Klotho Protein Decreases MMP-Mediated Degradation of Contractile Proteins during Ischaemia/Reperfusion Injury to the Cardiomyocytes

Int. J. Mol. Sci. 2022, 23(24), 15450; https://doi.org/10.3390/ijms232415450
by Agnieszka Olejnik, Anna Krzywonos-Zawadzka, Marta Banaszkiewicz and Iwona Bil-Lula *
Reviewer 2:
Int. J. Mol. Sci. 2022, 23(24), 15450; https://doi.org/10.3390/ijms232415450
Submission received: 27 October 2022 / Revised: 26 November 2022 / Accepted: 6 December 2022 / Published: 7 December 2022
(This article belongs to the Special Issue Cellular and Molecular Biology of Heart Diseases)

Round 1

Reviewer 1 Report

Review of the article “Klotho protein decreases MMP-mediated degradation of contractile proteins during ischaemia/reperfusion injury of the cardiomyocytes”

The study was conducted on a topical issue and is of undoubted scientific interest. Recently, the Klotho protein has received much attention in research both in pathophysiological and pharmacological aspects.

The design is logical, the experiments are performed at a high level, the goal set within the framework of the study has been achieved. However, as the authors noted, the additional studies in vivo are needed to confidently speak about the cardioprotective effect of the Klotho protein during ischemia/reperfusion.

The comments:

1.         In the section “Results”, the authors wrote «Klotho protein significantly influenced on degradation and release of TnI from the 238 cells during IRI (Fig. 6A). There was a positive correlation between TnI release and 239 MMP-2 activation (p=0.0212, r=0.41) (Fig. 6B), confirming the role of MMP-2 in cardiac 240 damage during IRI».

In our opinion, such a weak correlation r=0.41 should not be taken into account. It is necessary to pay attention to the correlation between the other indicators, in all cases it does not reach 0.7. This should only be interpreted as medium-strength relationships between variables.

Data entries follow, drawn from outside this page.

/-- Group members, tiles, groups, row groups and column groups of a product (R75). -/
def Mx.s (d : Mx) : Nat := 2 ^ d.split
def Mx.tiles (d : Mx) : Nat := d.tl - d.tf + 1
def Mx.groups (d : Mx) : Nat := d.tiles / d.s
def Mx.rowGroups (d : Mx) : Nat := ceilDiv (32 * d.mEt) d.mode.rows
def Mx.colGroups (d : Mx) : Nat := ceilDiv (32 * d.nEt) d.mode.cols
/-- Blocks of a member's reduction share (R76). -/
def Mx.share (d : Mx) : Nat := d.kBlocks / d.s
/-- The group and the member number of a tile of the set (R75). -/
def Mx.group (d : Mx) (t : Nat) : Nat := (t - d.tf) / d.s
def Mx.member (d : Mx) (t : Nat) : Nat := (t - d.tf) % d.s
/-- The output tiles of a group, ascending (R75). -/
def Mx.outs (d : Mx) (g : Nat) : List Nat := (List.range (d.rowGroups * d.colGroups)).filter fun t => t % d.groups == g
/-- Rows and columns of an output tile, the last of each direction possibly partial (R75). -/
def Mx.outRows (d : Mx) (t : Nat) : Nat := min d.mode.rows (32 * d.mEt - t % d.rowGroups * d.mode.rows)
def Mx.outCols (d : Mx) (t : Nat) : Nat := min d.mode.cols (32 * d.nEt - t / d.rowGroups * d.mode.cols)
/-- Engine tiles of one output tile. -/
def Mx.outEts (d : Mx) (t : Nat) : Nat := d.outRows t / 32 * (d.outCols t / 32)
/-- The row groups a group works on, ascending (R501). -/
def Mx.groupRows (d : Mx) (g : Nat) : List Nat :=
  (List.range d.rowGroups).filter fun rg => (d.outs g).any fun t => t % d.rowGroups == rg
/-- Engine tiles of the local tensors of R501: operand A, operand B, output. -/
def Mx.aEts (d : Mx) (g : Nat) : Nat := ((d.groupRows g).map fun rg => min d.mode.rows (32 * d.mEt - rg * d.mode.rows) / 32).sum * d.share
def Mx.bEts (d : Mx) : Nat := d.share * d.nEt
def Mx.oEts (d : Mx) (g : Nat) : Nat := ((d.outs g).map d.outEts).sum

/-- A vector descriptor (Tables 5.1 to 5.4). -/
structure Vx where
  kind : Nat
  outFmt : Nat
  dir : Nat
  form : Nat
  layer : Nat
  tf : Nat
  tl : Nat
  semDone : Nat
  barCh : Nat
  barEn : Bool
  waitEn : Bool
  redAxis : Nat
  redTiles : Bool
  redOp : Nat
  oAxis : Nat
  accKeep : Bool
  /-- The four stages: opcode, x, y. -/
  stages : List (Nat × Nat × Nat)
  c0 : Nat
  aLoc : Nat
  aFmt : Nat
  aAxis : Nat
  aOff : Nat
  aScale : Nat
  aBs : Nat
  mEt : Nat
  bLoc : Nat
  bFmt : Nat
  bAxis : Nat
  bOff : Nat
  bScale : Nat
  bBs : Nat
  nEt : Nat
  oLoc : Nat
  oOff : Nat
  oScale : Nat
  oBs : Nat
  semWait : Nat
  bcast : Nat
  deriving DecidableEq, Repr

def vxStage (r : Rec) (hi : Nat) : Nat × Nat × Nat := (Rec.w r 1 hi (hi - 5), Rec.w r 1 (hi - 6) (hi - 8), Rec.w r 1 (hi - 9) (hi - 11))

/-- Read a vector descriptor out of its record; offsets are in bytes. -/
def vxOf (r : Rec) : Vx :=
  { kind := Rec.w r 0 63 60, outFmt := Rec.w r 0 59 56, dir := Rec.w r 0 55 55, form := Rec.w r 0 54 53, layer := Rec.w r 0 52 45,
    tf := Rec.w r 0 44 37, tl := Rec.w r 0 36 29, semDone := Rec.w r 0 28 21, barCh := Rec.w r 0 20 15, barEn := Rec.w r 0 14 14 == 1,
    waitEn := Rec.w r 0 13 13 == 1, redAxis := Rec.w r 0 12 11, redTiles := Rec.w r 0 10 10 == 1, redOp := Rec.w r 0 9 8,
    oAxis := Rec.w r 0 7 7, accKeep := Rec.w r 0 6 6 == 1,
    stages := [vxStage r 63, vxStage r 51, vxStage r 39, vxStage r 27], c0 := Rec.w r 1 15 0,
    aLoc := Rec.w r 2 63 62, aFmt := Rec.w r 2 61 59, aAxis := Rec.w r 2 58 58, aOff := 64 * Rec.w r 2 57 42,
    aScale := Rec.w r 2 41 26, aBs := 32 * Rec.w r 2 25 10, mEt := Rec.w r 2 9 0 + 1,
    bLoc := Rec.w r 3 63 62, bFmt := Rec.w r 3 61 59, bAxis := Rec.w r 3 58 58, bOff := 64 * Rec.w r 3 57 42,
    bScale := Rec.w r 3 41 26, bBs := 32 * Rec.w r 3 25 10, nEt := Rec.w r 3 9 0 + 1,
    oLoc := Rec.w r 4 63 62, oOff := 64 * Rec.w r 4 61 46, oScale := Rec.w r 4 45 30, oBs := 32 * Rec.w r 4 29 14,
    semWait := Rec.w r 4 13 6, bcast := Rec.w r 4 5 4 }

/-- A cast-control descriptor (Tables 4.3 to 4.5). -/
structure Ck where
  op : Nat
  form : Nat
  layer : Nat
  mb : Nat
  tf : Nat
  tl : Nat
  semDone : Nat
  barCh : Nat
  barEn : Bool
  /-- len_64 of open and pop-to, reserve_pages of plan-reserve, f8_len_64 of plan-layer. -/
  len : Nat
  h16Len : Nat
  mbCount : Nat
  kind : Nat
  metaOff : Nat
  tabOff : Nat
  o2Off : Nat
  metaScale : Nat
  aScale : Nat
  o2BsOff : Nat
  deriving DecidableEq, Repr

def ckOf (r : Rec) : Ck :=
  { op := Rec.w r 0 63 60, form := Rec.w r 0 59 58, layer := Rec.w r 0 57 50, mb := Rec.w r 0 49 42, tf := Rec.w r 0 41 34,
    tl := Rec.w r 0 33 26, semDone := Rec.w r 0 25 18, barCh := Rec.w r 0 17 12, barEn := Rec.w r 0 11 11 == 1,
    len := Rec.w r 1 63 40, h16Len := Rec.w r 1 39 16, mbCount := Rec.w r 1 15 8, kind := Rec.w r 1 63 62,
    metaOff := Rec.w r 1 61 40, tabOff := Rec.w r 1 39 18, o2Off := Rec.w r 2 63 42, metaScale := Rec.w r 2 41 26,
    aScale := Rec.w r 2 25 10, o2BsOff := Rec.w r 3 63 42 }

/-- A sync descriptor (Table 6.3). -/
structure Sy where
  op : Nat
  form : Nat
  layer : Nat
  tf : Nat
  tl : Nat
  sem : Nat
  barCh : Nat
  value : Nat
  dstFirst : Nat
  dstLast : Nat
  deriving DecidableEq, Repr

def syOf (r : Rec) : Sy :=
  { op := Rec.w r 0 63 60, form := Rec.w r 0 59 58, layer := Rec.w r 0 57 50, tf := Rec.w r 0 49 42, tl := Rec.w r 0 41 34,
    sem := Rec.w r 0 33 26, barCh := Rec.w r 0 25 20, value := Rec.w r 0 19 4, dstFirst := Rec.w r 1 63 56,
    dstLast := Rec.w r 1 55 48 }

/-- The tile set of a record of a tile kind; a bar-arm has none (Table 6.3). -/
def tileSet (r : Rec) : Option (Nat × Nat) :=
  if Rec.kind r = 1 then some (Rec.w r 0 33 26, Rec.w r 0 25 18)
  else if Rec.kind r = 2 then some (Rec.w r 0 44 37, Rec.w r 0 36 29)
  else if Rec.kind r = 3 then some (Rec.w r 0 41 34, Rec.w r 0 33 26)
  else if Rec.kind r = 4 ∧ Rec.w r 0 63 60 ≠ 3 then some (Rec.w r 0 49 42, Rec.w r 0 41 34)
  else none

/-- Is the tile in the record's set? -/
def inSet (r : Rec) (t : Nat) : Bool :=
  match tileSet r with
  | some (a, b) => decide (a ≤ t ∧ t ≤ b)
  | none => false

2.         What can explain the lack of difference in TnI and MLC1 concentration between the aerobic control and IRI groups? Were they also used as markers of damage to cardiomyocytes? Probably  damage was absent?

3.         The clarification of the correlation analysis is needed; how was it performed? Why does the number of samples in the figure captions not match the number of points on the graphs analyzing the correlation? What does n mean and what do these dots mean?

4  Section 4 is called Discussio, it is an error.

The article needs to be improved.

Author Response

Please see the attachment.

Author Response File: Author Response.pdf

Reviewer 2 Report

 

   Limitation of the study is that it is all in vitro using cell lines and not primary cells. The cells used do not appear to have classical cardiomyocyte structures or morphology.

·      Westerns should be used to assess MMP protein levels. Immunofluorescence staining did not show the changes clearly.  Zymography only showed very modest differences in activity

·        Effect on cell survival should be assessed

·         Release of contractile proteins is associated with cellular necrosis.  This show be examined.

·         Was cellular proliferation altered?

·         Many correlations are presented but causal relationships between them are not shown

 

Moderate editing for English/grammar is required (see below):

·         “FGF23. It shows the 47 activity of β-glucuronidase and sialidase, and modifies the renal and intestinal ion 48 transporters12.”    What is meant by this sentence is unclear.  Appears to be a sentence fragment.

·         “We have previously reported that compensative production of Klotho takes 51 place in the cardiomyocytes subjected to IRI17.”  Not clear what is meant by compensative in this sentence

·          

Author Response

Please see the attachment.

Author Response File: Author Response.pdf

Round 2

Reviewer 2 Report

My previous concerns were addressed.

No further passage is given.